/-- Bits of the extension word of format V that an instruction may set, besides FN8 (R167). -/
def xC : Word := 0x00000000007C0000
def xT2 : Word := 0x000000000003E000
def xSat : Word := 0x0000000000001800
def xRm : Word := 0x0000000000000700
def xLane : Word := 0x0007FF0000000000
def xSsel : Word := 0x0000007F00000000
def xOp : Word := 0x0078000000000000
def xGrp : Word := 0x0180000000000000
def xTbl : Word := 0x0600000000000000

/-- Every bit outside the given ones, the major, LEN and FN8 is zero (R167). -/
def vZero (w : CodeWord) (x : Word) (mw : CodeWord) (mx : Word) : Bool :=
  w &&& ~~~(mw ||| 0xFF) == 0 && x &&& ~~~(mx ||| 0xFF) == 0

/-- Whether a type code is an integer type's, 0 to 13. -/
def tyInt (c : BitVec 5) : Bool := c.toNat ≤ 13

/-- Whether a type code is a type's at all. -/
def tyKnown (c : BitVec 5) : Bool := c.toNat ≤ 18

/-- Format V: the fields the functions share. -/
structure VFields where
  t : BitVec 5
  k : MReg
  b : VReg
  a : VReg
  d : VReg
  c : VReg
  t2 : BitVec 5
  sat : BitVec 2
  rm : BitVec 3
  lane : BitVec 11
  ssel : BitVec 7
  deriving DecidableEq, Repr

/-- Reads the fields of format V (R55, R57, R167). -/
def vFields (w : CodeWord) (x : Word) : VFields where
  t := w.extractLsb' 26 5
  k := w.extractLsb' 23 3
  b := w.extractLsb' 18 5
  a := w.extractLsb' 13 5
  d := w.extractLsb' 8 5
  c := x.extractLsb' 18 5
  t2 := x.extractLsb' 13 5
  sat := x.extractLsb' 11 2
  rm := x.extractLsb' 8 3
  lane := x.extractLsb' 40 11
  ssel := x.extractLsb' 32 7

/-- RM is used only by floating types (R171). -/
def vRmOk (f : VFields) : Bool := !tyInt f.t || f.rm == 0

/-- SAT is used only by integer types (R171). -/
def vSatOk (f : VFields) : Bool := tyInt f.t || !tyKnown f.t || f.sat == 0

/-- SAT for integer pairs, RM for pairs with a floating type (R176). -/
def vConvOk (f : VFields) : Bool :=
  !(tyKnown f.t && tyKnown f.t2) || (if tyInt f.t && tyInt f.t2 then f.rm == 0 else f.sat == 0)

/-- Major 0x30 (R171). -/
def decVArith (w : CodeWord) (x : Word) : Decoded :=
  let f := vFields w x
  let fn := (x.extractLsb' 0 8).toNat
  need (fn < 14) 3 <|
  if fn < 3 then
    need (vZero w x (vT ||| vK ||| vB ||| vA ||| vD) xRm && vRmOk f) 4 <|
    tyK f.t fun t => need t.hasLanes 5 <| rmK f.rm fun rm =>
    match fn with
    | 0 => .ok (.vadd t f.k f.d f.a f.b rm)
    | 1 => .ok (.vsub t f.k f.d f.a f.b rm)
    | _ => .ok (.vmul t f.k f.d f.a f.b rm)
  else if fn < 5 then
    need (vZero w x (vT ||| vK ||| vB ||| vA ||| vD) (xRm ||| xC) && vRmOk f) 4 <|
    tyK f.t fun t => need t.hasLanes 5 <| rmK f.rm fun rm =>
    if fn = 3 then .ok (.vfma t f.k f.d f.a f.b f.c rm) else .ok (.vfms t f.k f.d f.a f.b f.c rm)
  else if fn = 9 || fn = 10 then
    need (vZero w x (vT ||| vK ||| vA ||| vD) xSat && vSatOk f) 4 <|
    tyK f.t fun t => need t.hasLanes 5 <| satK f.sat fun sat =>
    if fn = 9 then .ok (.vabs t f.k f.d f.a sat) else .ok (.vneg t f.k f.d f.a sat)
  else
    need (vZero w x (vT ||| vK ||| vB ||| vA ||| vD) 0) 4 <|
    tyK f.t fun t => need (if fn < 7 then t.hasLanes else if fn < 9 then t.isVFloat else t.isInt) 5 <|
    match fn with
    | 5 => .ok (.vmin t f.k f.d f.a f.b)
    | 6 => .ok (.vmax t f.k f.d f.a f.b)
    | 7 => .ok (.vminn t f.k f.d f.a f.b)
    | 8 => .ok (.vmaxn t f.k f.d f.a f.b)
    | 11 => .ok (.vadds t f.k f.d f.a f.b)
    | 12 => .ok (.vsubs t f.k f.d f.a f.b)
    | _ => .ok (.vmulh t f.k f.d f.a f.b)

/-- Major 0x31 (R173). -/
noncomputable def decVLogic (w : CodeWord) (x : Word) : Decoded :=
  let f := vFields w x
  let fn := (x.extractLsb' 0 8).toNat
  let imm := x.getLsbD 63
  need (fn < 8) 3 <|
  if fn < 5 then
    need (vZero w x (vT ||| vK ||| (if fn = 4 then 0 else vB) ||| vA ||| vD) 0) 4 <|
    tyK f.t fun t => need t.isInt 5 <|
    match fn with
    | 0 => .ok (.vand t f.k f.d f.a f.b)
    | 1 => .ok (.vor t f.k f.d f.a f.b)
    | 2 => .ok (.vxor t f.k f.d f.a f.b)
    | 3 => .ok (.vandn t f.k f.d f.a f.b)
    | _ => .ok (.vnot t f.k f.d f.a)
  else
    need (if imm then vZero w x (vT ||| vK ||| vA ||| vD) 0x80007F0000000000
      else vZero w x (vT ||| vK ||| vB ||| vA ||| vD) 0) 4 <|
    tyK f.t fun t => need t.isInt 5 <|
    let amt : VAmt := if imm then .imm (x.extractLsb' 40 7) else .reg f.b
    match fn with
    | 5 => .ok (.vshl t f.k f.d f.a amt)
    | 6 => .ok (.vshr t f.k f.d f.a amt)
    | _ => .ok (.vshra t f.k f.d f.a amt)

/-- Major 0x32 (R174). -/
noncomputable def decVCompare (w : CodeWord) (x : Word) : Decoded :=
  let f := vFields w x
  let fn := (x.extractLsb' 0 8).toNat
  let md := f.d.extractLsb' 0 3
  need (fn < 6) 3 <|
  if fn < 4 then
    need (vZero w x (vT ||| vK ||| vB ||| vA ||| vDm) 0) 4 <|
    tyK f.t fun t => need t.hasLanes 5 <|
    match fn with
    | 0 => .ok (.vcmpeq t f.k md f.a f.b)
    | 1 => .ok (.vcmpne t f.k md f.a f.b)
    | 2 => .ok (.vcmplt t f.k md f.a f.b)
    | _ => .ok (.vcmple t f.k md f.a f.b)
  else if fn = 4 then
    need (vZero w x (vT ||| vK ||| vB ||| vA ||| vD) 0) 4 <|
    tyK f.t fun t => need t.hasLanes 5 <| .ok (.vsel t f.k f.d f.a f.b)
  else
    need (vZero w x (vT ||| vK ||| vA ||| vD) 0) 4 <|
    tyK f.t fun t => need t.isVFloat 5 <| .ok (.vclass t f.k f.d f.a)

/-- A limit on LANE that depends on a type: it has reason 4 when the type is known and has lanes (R175, R176). -/
def laneBelow (c : BitVec 5) (n : BitVec 11) (lim : Ty → Nat) : Bool :=
  match Ty.ofCode c with
  | some t => !t.hasLanes || n.toNat < lim t
  | none => true

/-- Major 0x33 (R175, R176). -/
noncomputable def decVMove (w : CodeWord) (x : Word) : Decoded :=
  let f := vFields w x
  let fn := (x.extractLsb' 0 8).toNat
  need (fn < 8) 3 <|
  match fn with
  | 0 => need (vZero w x (vT ||| vK ||| vB ||| vA ||| vD) xT2) 4 <|
    tyK f.t fun t => tyK f.t2 fun t2 =>
    need (t.hasLanes && 8 ≤ t.bits && (t2 == .n8 || t2 == .n16) && t.lanes ≤ t2.lanes) 5 <|
    .ok (.vshuf t t2 f.k f.d f.a f.b)
  | 1 => need (vZero w x (vT ||| vK ||| vD) xSsel) 4 <|
    tyK f.t fun t => need t.hasLanes 5 <| selK f.ssel fun s => .ok (.vbcast t f.k f.d s)
  | 2 => need (vZero w x (vT ||| vK ||| vB ||| vA ||| vD) xLane && laneBelow f.t f.lane (fun t => t.lanes + 1)) 4 <|
    tyK f.t fun t => need t.hasLanes 5 <| .ok (.vslide t f.k f.d f.a f.b f.lane)
  | 3 => need (vZero w x (vT ||| vK ||| vD) xSsel) 4 <|
    tyK f.t fun t => need t.isInt 5 <| selK f.ssel fun s => .ok (.vidx t f.k f.d s)
  | 4 => need (vZero w x (vT ||| vA) (xSsel ||| xLane) && laneBelow f.t f.lane Ty.lanes) 4 <|
    tyK f.t fun t => need t.hasLanes 5 <| dstK f.ssel fun d => .ok (.vmovs t d f.a f.lane)
  | 5 => need (vZero w x (vT ||| vD) (xSsel ||| xLane) && laneBelow f.t f.lane Ty.lanes) 4 <|
    tyK f.t fun t => need t.hasLanes 5 <| selK f.ssel fun s => .ok (.vmovv t f.d s f.lane)
  | 6 => need (vZero w x (vT ||| vK ||| vA ||| vD) (xT2 ||| xSat ||| xRm ||| xLane) && vConvOk f
      && laneBelow f.t f.lane Ty.lanes) 4 <|
    tyK f.t fun t => tyK f.t2 fun t2 => need (t.isInt && t2.isInt && t.bits < t2.bits) 5 <| satK f.sat fun sat =>
    .ok (.vpack t t2 f.k f.d f.a f.lane sat)
  | _ => need (vZero w x (vT ||| vK ||| vA ||| vD) (xT2 ||| xSat ||| xRm ||| xLane) && vConvOk f
      && laneBelow f.t2 f.lane Ty.lanes) 4 <|
    tyK f.t fun t => tyK f.t2 fun t2 => need (t.isInt && t2.isInt && t2.bits < t.bits) 5 <| satK f.sat fun sat =>
    .ok (.vunpk t t2 f.k f.d f.a f.lane sat)

/-- `VRED` (R177): SAT only for an integer add, RM only for a floating add. -/
noncomputable def decVRed (w : CodeWord) (x : Word) : Decoded :=
  let f := vFields w x
  let op := x.extractLsb' 51 4
  need (op.toNat < 8) 3 <|
  need (vZero w x (vT ||| vK ||| vA) (xOp ||| xSsel ||| xSat ||| xRm)
    && (if op == 0 then vRmOk f && vSatOk f else f.rm == 0 && f.sat == 0)) 4 <|
  tyK f.t fun t => rmK f.rm fun rm => satK f.sat fun sat => need (vredOk op t rm sat) 5 <|
  dstK f.ssel fun d => .ok (.vred t f.k op d f.a rm sat)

### [Action item]
The word is "Decoded". Copy every line above where it appears.

### [Solved exercise]
def decVArith (w : CodeWord) (x : Word) : Decoded :=
noncomputable def decVLogic (w : CodeWord) (x : Word) : Decoded :=
noncomputable def decVCompare (w : CodeWord) (x : Word) : Decoded :=
noncomputable def decVMove (w : CodeWord) (x : Word) : Decoded :=
noncomputable def decVRed (w : CodeWord) (x : Word) : Decoded :=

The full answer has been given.